As the COVID-19 global pandemic lingers, the search for new medicines and vaccines continues as existing treatments and medicines cannot cope with virus mutation. Public policies on the pricing of innovative, newly invented medicines and vaccines are among the important considerations, whether these new treatments will become available in certain countries or not.
I checked the drug pricing policies of our neighbors in the ASEAN and developed Asia. A friend showed me a copy of the latest quarterly report of IQVIA (formerly IMS Health) as it is a by-subscription paper only. Only the Philippines instituted a new drug price control policy, Malaysia plans to have one but no details are available at the moment. The rest use mechanisms that are more market-oriented and not coercive (see Table 1).
February’s EO 104, which imposed a max wholesale price and a max retail price for certain drugs, is on top of drug price control under EO 821 (July 2009, Gloria Arroyo administration) which remains in effect until today.

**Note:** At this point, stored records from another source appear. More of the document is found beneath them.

/-- The result of a row (R149, R150). OUT_FMT conversion has no SAT field and names no rounding mode: the model takes no
saturation and round to nearest even (log 51). -/
def attFinish (f : ElemFmt) (st : AttState) (partialRec selected : Bool) : AttOut :=
  let empty := st.l = 0
  let vals := st.o.map (fun x => if empty then 0 else if partialRec then x else div32 x st.l)
  let (es, sc) := if partialRec then (vals, []) else cvtRow f (fun _ => .rne) false (vals.map val32)
  let bad := !empty && (st.m = posInf32 || val32 st.m = .nan || !fin32 st.l || vals.any (fun x => !fin32 x)
    || (!partialRec && es.any (badOut f)))
  ⟨es, sc, if empty then negInf32 else st.m, st.l, b2n empty + 2 * b2n bad + 4 * b2n selected⟩

/-- Bytes of a partial record. -/
def recordBytes (dd : Nat) : Nat := ceilDiv (8 + 4 * dd) 128 * 128

/-- Writes the results of the rows: outputs or records, statistics, status bytes. -/
def attWrite (d : Dev) (n : Nat) (f : ElemFmt) (dd out stats status : Nat) (partialRec wantStats : Bool)
    (rows : List AttOut) (sl : Bool) : Dev :=
  rows.zipIdx.foldl (fun d r =>
    let d1 :=
      if partialRec then
        writeT0 d n (out + r.2 * recordBytes dd)
          (leBytes 4 r.1.m ++ leBytes 4 r.1.l ++ (r.1.elts.map (leBytes 4)).flatten
            ++ List.replicate (recordBytes dd - 8 - 4 * dd) 0) sl
      else putRow d n out f r.2 r.1.elts r.1.scales sl
    let d2 := if wantStats then writeT0 d1 n (stats + 8 * r.2) (leBytes 4 r.1.m ++ leBytes 4 r.1.l) sl else d1
    writeT0 d2 n (status + r.2) [r.1.status] sl) d

/-! ### The microprograms -/

/-- Query rows of an attention action: decode, every session's query heads; prefill, the valid rows of the M tile. A prefill
outside every loop and dimension of ROLE M has 128 rows (R144 does not say; log 51). -/
def attRowCount (decode : Bool) (im : Image) (it : Item) (w : List Nat) : Nat :=
  if decode then acbNs w * acbQpk w else min 128 (passM im it)
/-- Positions that an append adds to each list. -/
def attNewPos (decode : Bool) (im : Image) (it : Item) (w : List Nat) : Nat :=
  if decode then acbNs w else attRowCount false im it w / acbQpk w

/-- The ranges that an attention action reads and those it writes. -/
def attReads (pc : Nat) (decode : Bool) (im : Image) (it : Item) (w : List Nat) : List (Int × Nat) :=
  let a := actOf im it
  let dd := poolD pc
  let nt := ceilDiv dd 128
  let heads (word : Nat) (f : ElemFmt) : List (Int × Nat) :=
    ((List.range (poolG pc)).map (fun h =>
      opRanges (opAddr im it word + (h * nt * storedBytes f : Nat)) f (attNewPos decode im it w) dd)).flatten
  opRanges (opAddr im it (aw a 2)) ((fmtOf (acbQfmt w)).getD .bf16) (attRowCount decode im it w) dd
    ++ (if acbAppend w then heads (cw w 13) (kFmt pc) ++ heads (cw w 14) (vFmt pc) else [])
def attWrites (pc : Nat) (decode : Bool) (im : Image) (it : Item) (w : List Nat) : List (Int × Nat) :=
  let a := actOf im it
  let rows := attRowCount decode im it w
  (if acbPartial w then [(opAddr im it (aw a 3), rows * recordBytes (poolD pc))]
   else opRanges (opAddr im it (aw a 3)) ((fmtOf (acbOut w)).getD .fp32) rows (poolD pc))
  ++ (if acbFlag w 5 then [(opAddr im it (aw a 4), 8 * rows)] else []) ++ [(opAddr im it (aw a 5), rows)]
/-- The control block and the session set. -/
def attCtl (a : ActionD) (w : List Nat) : List (Int × Nat) :=
  [((bitsOf (aw a 1) 25 0 : Nat), 128), ((bitsOf (cw w 4) 25 0 : Nat), 2 * acbNs w)]
def attWork (a : ActionD) : Nat := bitsOf (aw a 6) 25 0
def attWorkRange (a : ActionD) : List (Int × Nat) := [((attWork a : Nat), 512 * 1024)]

/-- The words of the action have no reserved bit, and aligned offsets. -/
def attWordsOk (a : ActionD) : Bool :=
  bitsOf (aw a 1) 31 26 == 0 && aw a 1 % 128 == 0 && bitsOf (aw a 6) 31 26 == 0 && aw a 6 % 4096 == 0 && aw a 7 == 0
    && opWordOk (aw a 2) && opWordOk (aw a 3) && opWordOk (aw a 5)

IQVIA also produced a country report on “Access to Innovation.” The main objective of the study is to understand the Philippines’ access to innovative medicines. I am thankful to another friend who shared with me that by subscription-only report.
The result is not good – so many new medicines, more disease-killing treatments are available in the developed world but are either not available in the Philippines, or made available only after more than two years (see Table 2).
The old EO 821 price control, threats of patent-confiscation via compulsory licensing, and endless attempts to have another round of drug price control, are among the factors why this thing happens.
There is a possibility — a danger — that when new treatments and vaccines are available against COVID-19 by early 2021, they may not be made available in the Philippines because of existing policies like price controls that penalize innovators.
President Rodrigo Duterte, Health Secretary Francisco Duque III, Senator Bong Go and other the other senators that pushed for price controls should be aware of the dangers of their policy. There are many mechanisms that government can take to have cheaper medicines like more competition among more innovators, negotiated pricing, bulk purchase, RSAs and PVAs, as shown in Table 1e.
On May 18, the member states of the World Health Organization (WHO) will gather in Geneva for the World Health Assembly and they will discuss new policies to fight the COVID-19 pandemic, among others.
That same day, a global coalition of 31 independent, non-government think tanks will release a new report, “A Joint Declaration on the Importance of Collaboration, Open Trade, and Innovation in Tackling COVID-19” (May 2020). Of these 31 think tanks, five are from the ASEAN: CIPS and Paramadina Institute (Indonesia), the Galen Center and KSO Institute (Malaysia), the Adam Smith Center (Singapore), and Minimal Government Thinkers (Philippines).
Our paper suggests seven simple measures that governments can make to save more lives now:
1. Abolish tariffs on medical supplies and medicines;
2. Reject export bans on medical supplies;
3. Reduce Customs red tape;
4. Enable the free flow of relevant health data across borders;
5. Maintain transparency in collecting and sharing epidemiological data;
6. Increase cooperation with other countries to speed up drug approval; and,
7. Support innovation, including intellectual property rights.
We hope that member-governments of WHO will consider these points. Private investments and research have a natural inclination to find new solutions to old and emerging problems, they just need to be unshackled from various restrictions, regulations, and high taxation by governments.
Bienvenido S. Oplas, Jr. is the president of Minimal Government Thinkers.